The method has been successfully utilised in a range of different  health studies (e.g., a recently published study used spatial microsimulation to simulated the prevalence of back pain across small areas in England (Smalley and Edwards, 2024), and dynamic spatial microsimulation was utilised a lot within the COVID-19 health pandemic to create models that simulated the spread of coronavirus on a local scale (Spooner *et al*, 2021)) and in other studies of urban dynamics (e.g., another study used microsimulation in order to simulate labour markets in order to understand migration flows within an area, including individual characteristics such as age and training (Amrhein and MacKinnonf, 1988). As a method of creating granular data, it's applications are numerous and invaluable.

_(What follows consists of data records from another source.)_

/-- DELAY_REQ: answered to a member of the domain. -/
def State.delayReq (s : State) (src : Nat) (pr : Protection) : State :=
  if !s.domainOn || !(s.fabric.domain.members.any (fun m => decide (m.index = src))) then s
  else
    let r := s.fromMember src 0 pr
    if r.2 then r.1.sendTo (1 + src) jtDelayResp 0 0 false [] else r.1

/-- DELAY_RESP from the manager. -/
def State.delayResp (s : State) (src : Nat) (pr : Protection) (pathNs : Nat) : State :=
  if !s.domainOn || s.mbx.manager || src != s.fabric.domain.managerIndex || !s.fabric.relay.asked then s
  else
    let r := s.fromMember src 0 pr
    if r.2 then r.1.modRelay (fun r => { r with pathNs := pathNs, asked := false }) else r.1

/-! ## The rows -/

def execTickInEdge (dt : Nat) (s : State) : Host.Outcome State Fault Refusal := .next (s.elapse dt).tickInEdge
def execTickInEdgeLate (dt : Nat) (s : State) : Host.Outcome State Fault Refusal := .next (s.elapse dt).tickInLate
def execPpsInEdge (dt : Nat) (s : State) : Host.Outcome State Fault Refusal := .next (s.elapse dt).ppsEdge
def execPtpFrame (dt : Nat) (port : PortId) (h : PtpHdr) (msg : PtpMsg) (s : State) : Host.Outcome State Fault Refusal :=
  .next ((s.elapse dt).ptpFrame port h msg)
def execPtpAnnounceTimeout (dt : Nat) (port : PortId) (s : State) : Host.Outcome State Fault Refusal :=
  .next ((s.elapse dt).ptpSilent port)
def execEsmcFrame (dt : Nat) (port : PortId) (dnu : Bool) (s : State) : Host.Outcome State Fault Refusal :=
  .next ((s.elapse dt).esmc port dnu)
def execSynceLock (dt : Nat) (port : PortId) (locked : Bool) (s : State) : Host.Outcome State Fault Refusal :=
  .next ((s.elapse dt).synceLock port locked)
def execSourceChange (dt : Nat) (phase : Int) (s : State) : Host.Outcome State Fault Refusal :=
  .next ((s.elapse dt).changeSource phase)
def execTickRelaySend (dt : Nat) (s : State) : Host.Outcome State Fault Refusal := .next (s.elapse dt).sendRelay
def execRelayFrame (dt : Nat) (srcModule : Byte) (prot : Protection) (p : RelayPayload) (s : State) : Host.Outcome State Fault Refusal :=
  .next ((s.elapse dt).relayFrame srcModule.toNat prot p)
def execRelayMiss (dt : Nat) (s : State) : Host.Outcome State Fault Refusal := .next (s.elapse dt).relayMiss
def execRelayAck (dt : Nat) (worker : Byte) (prot : Protection) (_held : Bool) (s : State) : Host.Outcome State Fault Refusal :=
  .next ((s.elapse dt).relayAcked worker.toNat prot)
def execWorkerLost (dt : Nat) (worker : Byte) (s : State) : Host.Outcome State Fault Refusal :=
  .next ((s.elapse dt).workerLost worker.toNat)
def execDelayReqSend (dt : Nat) (s : State) : Host.Outcome State Fault Refusal := .next (s.elapse dt).sendDelayReq
def execDelayReq (dt : Nat) (srcModule : Byte) (prot : Protection) (s : State) : Host.Outcome State Fault Refusal :=
  .next ((s.elapse dt).delayReq srcModule.toNat prot)
def execDelayResp (dt : Nat) (srcModule : Byte) (prot : Protection) (pathNs : Nat) (s : State) : Host.Outcome State Fault Refusal :=
  .next ((s.elapse dt).delayResp srcModule.toNat prot pathNs)

end Sys2Proof.Machine
end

Our second methodology here is kMeans clustering to create a geodemographic classification of electoral zones in York. This is a method of grouping areas by certain characteristics to create 'clusters' of neighbourhoods (or even households if we were to look at a smaller scale). With a top-down approach to creating clusters, kMeans uses machine learning to randomly distribute centroids and group objects based on their closest centroid, then re-adjusting the centroid to be the mean distance between all it's grouped objects.

It relies on the idea that individuals will chose to live in areas with people similar to them and it often has quite broad applications, e.g., for marketing purposes to create clusters of different types of consumers. But so long as the data exists, we can use it to create clusters of any characteristics we chose. The methodology requires granular-level data, therefore requiring the data we created with the previous method of spacial microsimulation. 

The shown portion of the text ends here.